According to recent research, the global healthcare architecture market size is projected to reach US$8,210.5 million by 2025, exhibiting a Compound Annual Growth Rate (CAGR) of 4.1% between 2018-2025. In the Middle East and North Africa (MENA) region, hospital projects worth US$23.8 billion are in the pipeline, highlighting the need for additional hospital beds, clinics, pharmacies, operation theatres, medical laboratories, physiotherapy centres and associated facilities in the coming years. According to the UAE Ministry of Economy and UAE International Investors Council, the country alone has around 700 healthcare projects under development with a total investment of US$60.9 billion.
With patients progressively wanting to access healthcare services from the comfort of their homes, several healthcare providers are implementing digitised, virtual solutions to serve patients better remotely. A digitally focused model of care that leverages virtual or AI-powered healthcare services will enable provider communities to reach a broader patient base beyond geographical boundaries. It ensures the delivery of high-quality, cost-effective care; and maximises precious resources by reducing spending on physical infrastructure.
Harnessing the power of digital in the design of assets using computational design and multi-dimensional modelling also helps in planning to improve efficiency, quality and costs. Tools like Big Data and AI will allow designers to comprehend patterns out of the already existing profiles of patients and put them to use for creating dynamic design layouts for hospitals that are reconfigurable.
Incorporating offsite modular or robotic construction can help deliver flexible infrastructure efficiently. It will help reduce the cost of delivery overall and make healthcare assets flexible and adaptable to future demands. For example, pre-manufactured walls allow hospitals to reconfigure rooms as needed and avoid heavy-duty construction. Additionally, mobile or modular clinics can be a valuable extension of any facility that can serve various functions depending on need.

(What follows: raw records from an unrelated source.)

/-- A record joins the wait list of its event on a die, or is spilled where no slot is free (R258). -/
def waitRecord (s : State) (die : Nat) (e : Entry) : State :=
  let d := dieOf s die
  if d.waiting.length < waitSlots then setDie s die { d with waiting := d.waiting ++ [(e.job, entryEvw e, e)] }
  else spill s die e false

/-- The spilled records of a job that wait for room in a die's ready queue. -/
def spilledReady (s : State) (die job : Nat) : List Spilled :=
  (spillEntries s job).filter (fun x => x.ready && decide (x.die = die))

/-- The jobs that are not stopped with spilled records that wait for room in a die's ready queue. -/
def spillingJob (s : State) (die : Nat) : Option Nat :=
  (s.jobs.map Prod.fst).find? (fun j => !jobStopped s j && !(spilledReady s die j).isEmpty)

/-- A spilled READY record leaves the spillway and is readied on its die (R255, R256): it enters the ready queue, which has
room, or joins the wait list of its event where that has been cleared. -/
def reenterRecord (s : State) (die job : Nat) (x : Spilled) : State :=
  match spillRelease s job x with
  | .error va => memoryFailed s job va x.entry
  | .ok s =>
    match sfind s.jobs job with
    | none => s
    | some j => match eventBit s job j (entryEvw x.entry) with
      | none => memoryFailed s job (eventVa j (entryEvw x.entry)) x.entry
      | some true => readyPush (noteEvent job j (entryEvw x.entry) s) die x.entry
      | some false => waitRecord (noteEvent job j (entryEvw x.entry) s) die x.entry

/-- The next spilled READY record of a job enters the die's ready queue, when there is one and room for it; a chain that cannot
be read stops the job (R256, R351). -/
def reenter (s : State) (die job : Nat) : State :=
  if !readyRoom (dieOf s die) || jobStopped s job then s
  else match (spillWalk s job).2, spilledReady s die job with
    | some va, _ => memoryFailed (noteChain job s) job va (Entry.none job)
    | none, x :: _ => reenterRecord (noteChain job s) die job x
    | none, [] => s

/-- `n` spilled READY records of a job re-enter as long as there is room. -/
def reenterTimes (die job : Nat) : Nat → State → State
  | 0, s => s
  | n + 1, s => reenterTimes die job n (reenter s die job)

/-- Every spilled READY record of a die re-enters its ready queue as long as there is room, by job and in chain order (R256;
log 45). -/
def reenterAll (s : State) (die : Nat) : State :=
  (s.jobs.map Prod.fst).foldl (fun s job => reenterTimes die job (spilledReady s die job).length s) s

/-- A ready record enters the die's ready queue behind the spilled ones; it is spilled with READY = 1 when the queue is full, or
the die has none (R256, R263). -/
def enterReady (s : State) (die : Nat) (e : Entry) : State :=
  let s := reenterAll s die
  if jobStopped s e.job then faultEntry s e.job e fTEARDOWN e.d0
  else if readyRoom (dieOf s die) then readyPush s die e else spill s die e true

/-- Readying a record (R255): its event decides between the ready queue and the wait list. -/
def readyRecord (s : State) (die : Nat) (e : Entry) : State :=
  match sfind s.jobs e.job with
  | none => s
  | some j =>
    if j.stopped then faultEntry s e.job e fTEARDOWN e.d0
    else match eventBit s e.job j (entryEvw e) with
      | none => memoryFailed s e.job (eventVa j (entryEvw e)) e
      | some true => enterReady (noteEvent e.job j (entryEvw e) s) die e
      | some false => waitRecord (noteEvent e.job j (entryEvw e) s) die e

/-- The die's READY records that stand behind a place of a job's chain. -/
def readyBehind (s : State) (die job : Nat) (x : Spilled) : List Spilled :=
  (((spillEntries s job).dropWhile (fun y => !(y.block == x.block && y.slot == x.slot))).drop 1).filter
    (fun y => y.ready && decide (y.die = die))

/-- Records written READY in slots of a job's chain. -/
def writeReady (s : State) (job : Nat) (e : Entry) (qs : List (Spilled × Entry)) : State :=
  match qs.foldlM (fun s q => writeOr s job (slotVa q.1.block q.1.slot) 64 (entryBits q.2 0 0 true) true) s with
  | .ok s => s
  | .error va => memoryFailed s job va e

/-- A spilled record that an event releases while the ready queue is full: marked READY where it stands; or, where records of the
die's slots were spilled just now, behind them: in a free slot, or else in the last of their places, each of the die's READY
records behind its own place moving one place up (R258). -/
def releaseSpilled (s : State) (die job : Nat) (behind : Bool) (x : Spilled) : State :=
  let e : Entry := { x.entry with origin := 3 }
  match behind, sfind s.jobs job with
  | true, some j => match spillAppend s job j die e true with
    | .error va => memoryFailed s job va e
    | .ok none =>
      let later := readyBehind s die job x
      writeReady s job e ((x :: later).zip (later.map Spilled.entry ++ [e]))
    | .ok (some s) => match spillRelease s job x with
      | .error va => memoryFailed s job va e
      | .ok s => s
  | _, _ => writeReady s job e [(x, e)]

/-- A die releases the records that wait there on an event: those in its slots in FIFO order, then those in the spillway in
chain order (R258). -/
def releaseWaiting (s : State) (die job : Nat) (ev : BitVec 16) : State :=
  let d := dieOf s die
  let (out, keep) := d.waiting.partition (fun w => w.1 == job && w.2.1 == ev)
  let s := setDie s die { d with waiting := keep }
  let s := out.foldl (fun s w => enterReady s die { w.2.2 with origin := 3 }) s
  let behind := !out.isEmpty && !readyRoom (dieOf s die)
  let (chain, bad) := spillWalk s job
  let s := noteChain job s
  let spilled := chain.filter (fun x => entryEvw x.entry == ev && !x.ready && decide (x.die = die))
  let s := spilled.foldl (fun s x =>
    if jobStopped s job then s
    else if readyRoom (dieOf s die) then
      match spillRelease s job x with
      | .error va => memoryFailed s job va x.entry
      | .ok s => readyPush s die { x.entry with origin := 3 }
    else releaseSpilled s die job behind x) s
  match bad with
  | some va => if jobStopped s job then s else memoryFailed s job va (Entry.none job)
  | none => s

/-- An event set, and its waiting records released on every die (R110, R258). -/
def setEvent (s : State) (job : Nat) (j : Job) (ev : BitVec 16) : Option State :=
  if ev = 0 then some s
  else (putEventBit s job j ev true).map (fun s =>
    (List.range 4).foldl (fun s die => releaseWaiting s die job ev) s)

/-- The completion event of a command or of the noria (R216, R288, R293): set for the hardware itself. -/
def completeEvent (s : State) (job : Nat) (ev : BitVec 16) : State :=
  match sfind s.jobs job with
  | none => s
  | some j => match setEvent s job j ev with
    | some s => s
    | none => memoryFailed s job (eventVa j ev) (Entry.none job)

/-! ## Slice launch queues (R256) -/

def launchQueue (s : State) (q : Nat) : List Entry := sget [] s.launch q
def launchRoom (s : State) (q : Nat) : Bool := decide ((launchQueue s q).length < 16)
def launchPush (s : State) (q : Nat) (e : Entry) : State := { s with launch := sset [] s.launch q (launchQueue s q ++ [e]) }

/-- The launch queue for a line: its home slice's, or for a scratchpad line the one R256 names. -/
def launchQueueOf (p : Page) (pl : Nat) : Nat :=
  if isScratch pl then 128 * (scratchCore pl / 256) + scratchCore pl % 256 % 128 else homeSliceOf p pl

end Sys2Proof.Machine
end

Another prerequisite for resilient health systems is to move towards low-carbon healthcare. Moving to onsite renewables or purchasing energy-efficient medical devices, for example, will reduce emissions and improve energy security in times of disaster. A sustainable healthcare system should focus on factors such as safety and meeting global standards, getting the same quality or better affordable care, better quality of life with a shorter waiting time, and a place with higher service and skilled labour.
Healthcare organisations must look beyond building more and consider repurposing existing assets. This can be achieved through strategic asset management and utilising tools such as digital twins, and applying data analytics through machine learning to help inform better investment decision-making and improve the planning and operation of existing assets.

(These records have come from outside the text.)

/-- The wait of a CSR word, with the stores before it applied. -/
def csrWait (n : BitVec 12) (write : Bool) (s : State) : Chk State :=
  if csrDrains n || (write && csrRing n) then
    if csrDrained s.core && drainable s then .ok (drainStores s) else waitNow untimed
  else if n = 0x403 ∧ ringHas s.core isFencesc then waitNow untimed
  else .ok s

/-- R304: s[d] := CSR. -/
def execCsrr (d : BitVec 5) (n : BitVec 12) (s : State) : Out :=
  sysWord (.csrr d n) [d] (csrNeeds n false) (fun _ s => do
    let s ← csrWait n false s
    return ws d (csrRead s n) s) s

/-- CSRW, CSRS and CSRC: the new value is a function of the old and of s[a] (R304). -/
def csrUpdate (i : Instr) (d a : BitVec 5) (n : BitVec 12) (f : Word → Word → Word) (s : State) : Out :=
  sysWord i [d, a] (csrNeeds n true) (fun x s => do
    let s ← csrWait n true s
    let old := csrRead s n
    let s ← csrWrite x.word n (f old (rs s a)) s
    return ws d old s) s

/-- R304: CSR := s[a]. -/
def execCsrw (d a : BitVec 5) (n : BitVec 12) (s : State) : Out := csrUpdate (.csrw d a n) d a n (fun _ v => v) s

/-- R304: CSR := CSR OR s[a]. -/
def execCsrs (d a : BitVec 5) (n : BitVec 12) (s : State) : Out := csrUpdate (.csrs d a n) d a n (fun t v => t ||| v) s

/-- R304: CSR := CSR AND NOT s[a]. -/
def execCsrc (d a : BitVec 5) (n : BitVec 12) (s : State) : Out := csrUpdate (.csrc d a n) d a n (fun t v => t &&& ~~~v) s

/-! ## TRAP and ERET -/

/-- The immediate of TRAP: IMM18 unsigned, or the 41-bit value with EXT (R302, R75). -/
def trapValue (i : BitVec 18) (ext : Option (BitVec 23)) : Word := extUnsigned ext i

/-- R302: takes a trap with CODE 13 and RING 0; EPC is the address of the next word. -/
def execTrap (i : BitVec 18) (s : State) : Out :=
  control (.trap i) [] (fun x _ => faultNow (flt cTRAPI (trapValue i x.ext))) s

/-- Every member of the run's gang has executed FILL (R315). -/
def gangFilled (s : State) : Bool :=
  match gangOf s with
  | none => true
  | some (n, g) => decide (g.members.length ≤ 1) || (liveMembers s n g).all (fun m => (coreOf s m.2).filled)

def preemptFault : Flt := flt cPREEMPT 0

/-- R303: waits for the trap rings, exchanges the banks, leaves handler mode, and goes to EPC; a pending pre-emption is
taken before any user word starts. -/
def execEret (s : State) : Out :=
  sysWord .eret [] true (fun _ s =>
    if !trapQuiet s.core then waitNow untimed
    else if s.core.filled && !gangFilled s then waitNow untimed
    else
      let t := trapReturn (refreshRings s)
      .ok (if ppend t.core then takeTrap preemptFault 5 t else t)) s

/-! ## SPILL, FILL and HALT -/

/-- The wait of SPILL and FILL (R311). -/
def spillReady (c : Core) : Bool :=
  engines.all (fun e => (c.trap.get e).entries.isEmpty) && accessesDone c && c.mcmd.isNone && c.ycmds.isEmpty

/-- R311: the state of the run written to the core's own save area. -/
def execSpill (s : State) : Out :=
  sysWord .spill [] true (fun _ s =>
    if !spillReady s.core then waitNow untimed
    else
      let s := drainStores s
      let m := writeImage s.mem (placeSave s.cur 0) (imageChunks s)
      .ok { s with mem := m, notes := s.notes ++ [spillNote s.core], core := { s.core with free := s.core.free + 5000 } }) s

/-- The slot of a saved image, when the job has it (R312). -/
def imageSlot (s : State) (job k : Nat) : Option Slot :=
  match sfind s.jobs job with
  | none => none
  | some j => sfind j.slots k

/-- R312: the state of an image replaces the run's. -/
def execFill (a : BitVec 5) (s : State) : Out :=
  sysWord (.fill a) [a] true (fun _ s => do
    let va := rs s a
    if !spillReady s.core then waitNow untimed
    else if va.toNat % 128 ≠ 0 then faultNow (flt cALIGN va)
    else
      let s := drainStores s
      let _ ← imageReadable s va
      let rd (off n : Nat) : Nat := imageBytes s va off n
      let head := rd 0x4CA40 8
      let slot := head / 2 ^ 16 % 2 ^ 6
      match s.core.run with
      | none => faultNow (flt cILLEGAL va)
      | some r =>
        match imageSlot s r.job slot with
        | none => faultNow (flt cILLEGAL va)
        | some sl =>
          if head % 2 ^ 10 ≠ r.job || !imageInRange rd then faultNow (flt cILLEGAL va)
          else
            let r' : RunInfo := { r with
              slot := BitVec.ofNat 6 slot, d2 := BitVec.ofNat 64 (rd 0x4CA48 8), tabBase := sl.base, tabLen := sl.len }
            let c := restoreCore s rd
            let s := { s with core := { c with run := some r', fcache := [] } }
            let s := match r.gang with
              | none => s
              | some n =>
                match sfind s.gangs n with
                | none => s
                | some g =>
                  if s.core.csr.gid = 0 then
                    { s with gangs := sput s.gangs n { g with counter := BitVec.ofNat 48 (rd 0x4CA50 8) } }
                  else s
            return loadLattice s) s

/-- R313: the run ends without release and without a join-block decrement, once no M command is in progress and the Y commands in
flight can be settled. -/
def execHalt (s : State) : Out :=
  sysWord .halt [] true (fun _ s => if haltReady s.core then .ok (haltRun s) else waitNow untimed) s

Hospitals and healthcare institutions will adopt design strategies that create a healthy environment by focusing on the “points of decision”, where people make choices about their physical activity or diet and influence the decision at that point, enabling preventative healthcare.
Furthermore, architects will consider creating a “health neighbourhood” around healthcare facilities, especially those in the community, so that they can become a health destination rather than a “sickness” destination. The focus should also be on making health and well-being a core focus of healthcare facilities by designing warm, environment-friendly, well-lit, integrated natural spaces that promote healthier choices.